# confused



## suz (Mar 26, 2007)

This chatroom confuses me... today there is someone in there called 'noblesse oblige'... I have never heard of this member before... and they aren't speaking... is it just me?..

Something similar happened last night, but it was a different name.

Odd.


----------



## Cam (Dec 13, 2006)

Did it go something like this.

Suz entered chat room at 10:45
Noblesse oblige Left at 10:45

That's what I get :lol:

BB


----------



## suz (Mar 26, 2007)

Oh he didn't leave... but I said hello and he didn't reply.

You must smell bad :lol:


----------



## pfpc (Aug 22, 2004)

I think it must be a chat problem, cause I actually did say hello. I'm not rude. I didn't see your hello.

Ya I'm a lurker these days. Used to post, but ages ago.

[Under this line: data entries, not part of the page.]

-- ==== Sys2Proof/Laws/Ops.lean ====
section
/-! SUPPORT. What each shared operation can do: register reads after writes, checks, fault reports, keys, blocks, results. -/

namespace Sys2Proof.Machine

/-! ### Registers -/

theorem V_set (V : Vector Byte 16) (x r : RegIx) (b : Byte) : (V.set x b)[r] = if r = x then b else V[r] := by
  by_cases h : r = x
  · subst h; simp
  · have h' : x.val ≠ r.val := fun e => h (Fin.ext e.symm)
    simp [h, h']

/-- A register after a register write (R12). -/
theorem setV_read (s : State) (x r : RegIx) (b : Byte) : (s.setV x b).V[r] = if r = x then b else s.V[r] := by
  simpa using V_set s.V x r b

theorem stack_set (S : Vector Word 16) (j k : Fin 16) (w : Word) : (S.set j w)[k] = if k = j then w else S[k] := by
  by_cases h : k = j
  · subst h; simp
  · have h' : j.val ≠ k.val := fun e => h (Fin.ext e.symm)
    simp [h, h']

theorem key_set (K : Vector Bool 16) (j k : Fin 16) (b : Bool) : (K.set j b)[k] = if k = j then b else K[k] := by
  by_cases h : k = j
  · subst h; simp
  · have h' : j.val ≠ k.val := fun e => h (Fin.ext e.symm)
    simp [h, h']

/-- Reading after one write, in the form simp leaves a read by a `Fin` in. -/
theorem vector_set_val {α : Type} {n : Nat} (V : Vector α n) (x r : Fin n) (b : α) :
    (V.set x b)[r.val] = if r = x then b else V[r.val] := by
  by_cases h : r = x
  · subst h; simp
  · have h' : x.val ≠ r.val := fun e => h (Fin.ext e.symm)
    simp [h, h']

/-! ### CALL and RET (R150, R152; log 14) -/

/-- CALL pushes and jumps with fewer than 15 calls outstanding, and else stops. -/
theorem execCall_cases (nnn : Word) (s : State) :
    (s.SP.toNat < 15 ∧ (s.SP + 1).toNat = s.SP.toNat + 1 ∧
      execCall nnn s = .next (((s.setSP (s.SP + 1)).setStack (stackIx (s.SP + 1)) s.pc).setPc nnn)) ∨
    (15 ≤ s.SP.toNat ∧ execCall nnn s = raise .stackOverflow s.SP.toNat) := by
  by_cases h : s.SP.toNat < 15
  · refine .inl ⟨h, by rw [BitVec.toNat_add]; simp; omega, if_neg ?_⟩
    simp only [stackDepth]; omega
  · exact .inr ⟨by omega, if_pos (by simp only [stackDepth]; omega)⟩

/-- RET pops with a call outstanding, and else stops. -/
theorem execRet_cases (s : State) :
    (s.SP.toNat = 0 ∧ execRet s = raise .stackUnderflow s.SP.toNat) ∨
    (1 ≤ s.SP.toNat ∧ s.SP.toNat ≤ 15 ∧ (s.SP - 1).toNat = s.SP.toNat - 1 ∧
      execRet s = .next ((s.setPc s.stack[stackIx s.SP]).setSP (s.SP - 1))) ∨
    (15 < s.SP.toNat ∧ execRet s = raise .stackOverflow s.SP.toNat) := by
  by_cases h0 : s.SP.toNat = 0
  · exact .inl ⟨h0, if_pos h0⟩
  by_cases h : s.SP.toNat ≤ 15
  · refine .inr (.inl ⟨by omega, h, by rw [BitVec.toNat_sub]; simp; omega, (if_neg h0).trans (if_neg ?_)⟩)
    simp only [stackDepth]; omega
  · exact .inr (.inr ⟨by omega, (if_neg h0).trans (if_pos (by simp only [stackDepth]; omega))⟩)

/-! ### Skips -/

theorem skipIf_cases (s : State) (c : Bool) :
    (c = true ∧ s.skipIf c = s.setPc (s.pc + 2)) ∨ (c = false ∧ s.skipIf c = s) := by
  cases c <;> simp [State.skipIf]

/-! ### The two checks (R65, R301) -/

theorem checkRange_pass {σ : Type} {cause : Cause} {a : Word} {k : Nat} {body : Answer σ} (h : a.toNat + k ≤ 0x1000) :
    checkRange cause a k body = body := by
  have h1 : ¬ (1 ≤ k ∧ a.toNat + k - 1 > 0xFFF) := by omega
  simp [checkRange, h1]

theorem checkRange_zero {σ : Type} {cause : Cause} {a : Word} {body : Answer σ} : checkRange cause a 0 body = body := by
  simp [checkRange]

theorem checkRange_fail {σ : Type} {cause : Cause} {a : Word} {k : Nat} {body : Answer σ} (hk : 1 ≤ k) (h : 0x1000 < a.toNat + k) :
    checkRange cause a k body = raise cause (max a.toNat 0x1000) := by
  have h1 : 1 ≤ k ∧ a.toNat + k - 1 > 0xFFF := by omega
  simp [checkRange, h1]

/-- Everything the range check can do. -/
theorem checkRange_cases {σ : Type} (cause : Cause) (a : Word) (k : Nat) (body : Answer σ) :
    ((k = 0 ∨ a.toNat + k ≤ 0x1000) ∧ checkRange cause a k body = body) ∨
    (1 ≤ k ∧ 0x1000 < a.toNat + k ∧ checkRange cause a k body = raise cause (max a.toNat 0x1000)) := by
  by_cases hk : k = 0
  · subst hk; exact .inl ⟨.inl rfl, checkRange_zero⟩
  · by_cases h : a.toNat + k ≤ 0x1000
    · exact .inl ⟨.inr h, checkRange_pass h⟩
    · exact .inr ⟨by omega, by omega, checkRange_fail (by omega) (by omega)⟩

/-- Everything the index check can do. -/
theorem checkIndex_cases (cause : Cause) (v : Byte) (body : Fin 16 → Result) :
    (∃ d : Fin 16, d.val = v.toNat ∧ checkIndex cause v body = body d) ∨
    (15 < v.toNat ∧ checkIndex cause v body = raise cause v.toNat) := by
  by_cases h : v.toNat > 15
  · exact .inr ⟨h, by simp [checkIndex, h]⟩
  · refine .inl ⟨Fin.ofNat 16 v.toNat, ?_, by simp [checkIndex, h]⟩
    simp only [Fin.val_ofNat]; omega

theorem checkIndex_pass {cause : Cause} {v : Byte} {body : Fin 16 → Result} (d : Fin 16) (h : d.val = v.toNat) :
    checkIndex cause v body = body d := by
  have h1 : ¬ v.toNat > 15 := by have := d.isLt; omega
  have h2 : Fin.ofNat 16 v.toNat = d := by apply Fin.ext; rw [Fin.val_ofNat, ← h]; exact Nat.mod_eq_of_lt d.isLt
  rw [checkIndex, if_neg h1, h2]

/-! ### Faults (R14, R127) -/

theorem raise_ne_next {σ : Type} {cause : Cause} {v : Nat} {t : σ} : raise cause v ≠ .next t := by simp [raise]

@[simp] theorem reportFault_next {σ : Type} (ipc : Word) (w : Option Word) (s : σ) : reportFault ipc w (.next s) = .next s := rfl

@[simp] theorem reportFault_raise {σ : Type} (ipc : Word) (w : Option Word) (cause : Cause) (v : Nat) :
    reportFault (σ := σ) ipc w (raise cause v) = .fault (.outOfBounds cause v ipc w) := rfl

@[simp] theorem reportFault_raised {σ : Type} (ipc : Word) (w : Option Word) (cause : Cause) (v : Nat) :
    reportFault (σ := σ) ipc w (.fault (.raised cause v)) = .fault (.outOfBounds cause v ipc w) := rfl

@[simp] theorem reportFault_reported {σ : Type} (ipc : Word) (w : Option Word) (cause : Cause) (v : Nat) (p : Word)
    (o : Option Word) : reportFault (σ := σ) ipc w (.fault (.outOfBounds cause v p o)) = .fault (.outOfBounds cause v p o) := rfl

@[simp] theorem reportFault_refused {σ : Type} (ipc : Word) (w : Option Word) (r : Refusal) :
    reportFault (σ := σ) ipc w (.refused r) = .refused r := rfl

theorem reportFault_eq_next {σ : Type} {ipc : Word} {w : Option Word} {r : Answer σ} {t : σ} :
    reportFault ipc w r = .next t ↔ r = .next t := by
  cases r with
  | next s => simp
  | fault f => cases f <;> simp
  | refused e => simp

/-! ### Keys (R273, R274) -/

/-- The least pressed key: pressed, and no lower one is. -/
theorem leastPressed_some {key : Vector Bool 16} {k : KeyIx} (h : leastPressed key = some k) :
    key[k] = true ∧ ∀ j : KeyIx, j < k → key[j] = false := by
  simp only [leastPressed, List.find?_eq_some_iff_getElem] at h
  obtain ⟨hk, i, hi, he, hlt⟩ := h
  refine ⟨hk, fun j hj => ?_⟩
  have hik : k.val = i := by rw [← he]; simp
  have hjl : j.val < (List.finRange 16).length := by simp
  have := hlt j.val (by have : j.val < k.val := hj; omega)
  simpa using this

theorem leastPressed_none {key : Vector Bool 16} (h : leastPressed key = none) (k : KeyIx) : key[k] = false := by
  simp only [leastPressed, List.find?_eq_none] at h
  simpa using h k (List.mem_finRange k)

/-! ### Blocks of registers (R224, R225) -/

theorem registerBlock_length (s : State) (x : RegIx) : (registerBlock s x).length = x.val + 1 := by
  simp only [registerBlock, List.length_take, Vector.length_toList]; omega

theorem registerBlock_getD (s : State) (x r : RegIx) (h : r ≤ x) : (registerBlock s x).getD r.val 0 = s.V[r] := by
  have h1 : r.val < x.val + 1 := Nat.lt_succ_of_le h
  simp [registerBlock, List.getD, h1]

theorem loadBlock_read (m : Memory) (base : Nat) (x r : RegIx) (V : Vector Byte 16) :
    (loadBlock m base x V)[r] = if r ≤ x then m.read (base + r.val) else V[r] := by
  show (Vector.ofFn fun q : Fin 16 => if q.val ≤ x.val then m.read (base + q.val) else V[q])[r.val] = _
  rw [Vector.getElem_ofFn]
  rfl

/-! ### Results as numbers (R181 to R192, R312) -/

theorem sumByte_toNat (a b : Byte) : (sumByte a b).toNat = (a.toNat + b.toNat) % 256 := by simp [sumByte]

theorem differenceByte_toNat (a b : Byte) : (differenceByte a b).toNat = (a.toNat + 256 - b.toNat) % 256 := by
  simp [differenceByte]

theorem shiftRightByte_toNat (a : Byte) : (shiftRightByte a).toNat = a.toNat / 2 := by
  have := a.isLt; simp [shiftRightByte]; omega

theorem shiftLeftByte_toNat (a : Byte) : (shiftLeftByte a).toNat = a.toNat * 2 % 256 := by simp [shiftLeftByte]

theorem flagByte_toNat (b : Bool) : (flagByte b).toNat = if b then 1 else 0 := by cases b <;> rfl

theorem flagByte_decide (p : Prop) [Decidable p] : flagByte (decide p) = if p then 1 else 0 := by
  by_cases h : p <;> simp [flagByte, h]

/-- SHR's flag is bit 0 (R188). -/
theorem shiftedRightFlag_bit (v : Byte) : shiftedRightFlag v = if v.getLsbD 0 then 1 else 0 := by
  have h : v.getLsbD 0 = decide (v.toNat % 2 = 1) := by
    simp [BitVec.getLsbD, Nat.testBit, beq_eq_decide]
  rw [shiftedRightFlag, flagByte_decide, h]
  simp only [decide_eq_true_eq]

/-- SHL's flag is bit 7 (R190). -/
theorem shiftedLeftFlag_bit (v : Byte) : shiftedLeftFlag v = if v.getLsbD 7 then 1 else 0 := by
  have h : v.getLsbD 7 = decide (v.toNat / 128 % 2 = 1) := by
    simp [BitVec.getLsbD, Nat.testBit, Nat.shiftRight_eq_div_pow, beq_eq_decide]
  rw [shiftedLeftFlag, flagByte_decide, h]
  simp only [decide_eq_true_eq]

theorem nextRng_toNat (r : RngWord) : (nextRng r).toNat = (r.toNat * 1664525 + 1013904223) % 4294967296 := by
  rw [nextRng, BitVec.toNat_ofNat, Nat.mul_comm, Nat.add_comm]

theorem rngByte_toNat (r : RngWord) : (rngByte r).toNat = r.toNat / 2 ^ 24 := by
  have := r.isLt; simp [rngByte]; omega

/-- The returned byte is bits 31 to 24 of the state. -/
theorem rngByte_getLsbD (r : RngWord) (k : Nat) : (rngByte r).getLsbD k = (decide (k < 8) && r.getLsbD (24 + k)) := by
  have h : rngByte r = (r >>> 24).setWidth 8 := by
    apply BitVec.eq_of_toNat_eq
    have := r.isLt
    simp [rngByte_toNat, Nat.shiftRight_eq_div_pow]; omega
  simp [h]

/-- What RND answers (R191). -/
theorem execRnd_eq (x : RegIx) (kk : Byte) (s : State) :
    execRnd x kk s = .next ((s.setRng (nextRng s.rng)).setV x (rngByte (nextRng s.rng) &&& kk)) := rfl

theorem keyByte_toNat (k : KeyIx) : (keyByte k).toNat = k.val := by
  have := k.isLt; simp [keyByte]; omega

theorem v0Target_toNat {s : State} {nnn : Word} (h : nnn.toNat < 0x1000) :
    (v0Target s nnn).toNat = s.V[(0 : RegIx)].toNat + nnn.toNat := by
  have := s.V[(0 : RegIx)].isLt
  simp only [v0Target, regOperand, BitVec.toNat_ofNat]; omega

theorem glyphAddress_toNat (d : Fin 16) : (glyphAddress d).toNat = fontBase + 5 * d.val := by
  have := d.isLt; have := fontBase_le
  simp only [glyphAddress, BitVec.toNat_ofNat]; omega

theorem stackIx_val {sp : Byte} (h : sp.toNat ≤ 15) : (stackIx sp).val = sp.toNat := by
  simp only [stackIx, Fin.val_ofNat]; omega

end Sys2Proof.Machine
end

People come and go and it's basically all the same thing.

Sigh...


----------



## suz (Mar 26, 2007)

You exist!! Oh hurrah, as long as you weren't a figment...

I like your frog : )


----------



## Fant?me (Feb 2, 2007)

I got DP in Pittsburgh. Escape that town and it'll be aight.


----------



## mark75 (Oct 23, 2006)

And when I post to say hi I get no response

Perhaps it is my connection not working? Or my DP acting up again? 

well i'll keep trying -- but I am also confused about why I show up and 1-2 others are there but get no responses after chatting and saying hi.

or maybe they are away from there computers.....not biggie who knows


----------



## Hopefull (Dec 1, 2006)

If you want a chat just PM whoever is online and ask them.
Bailee


----------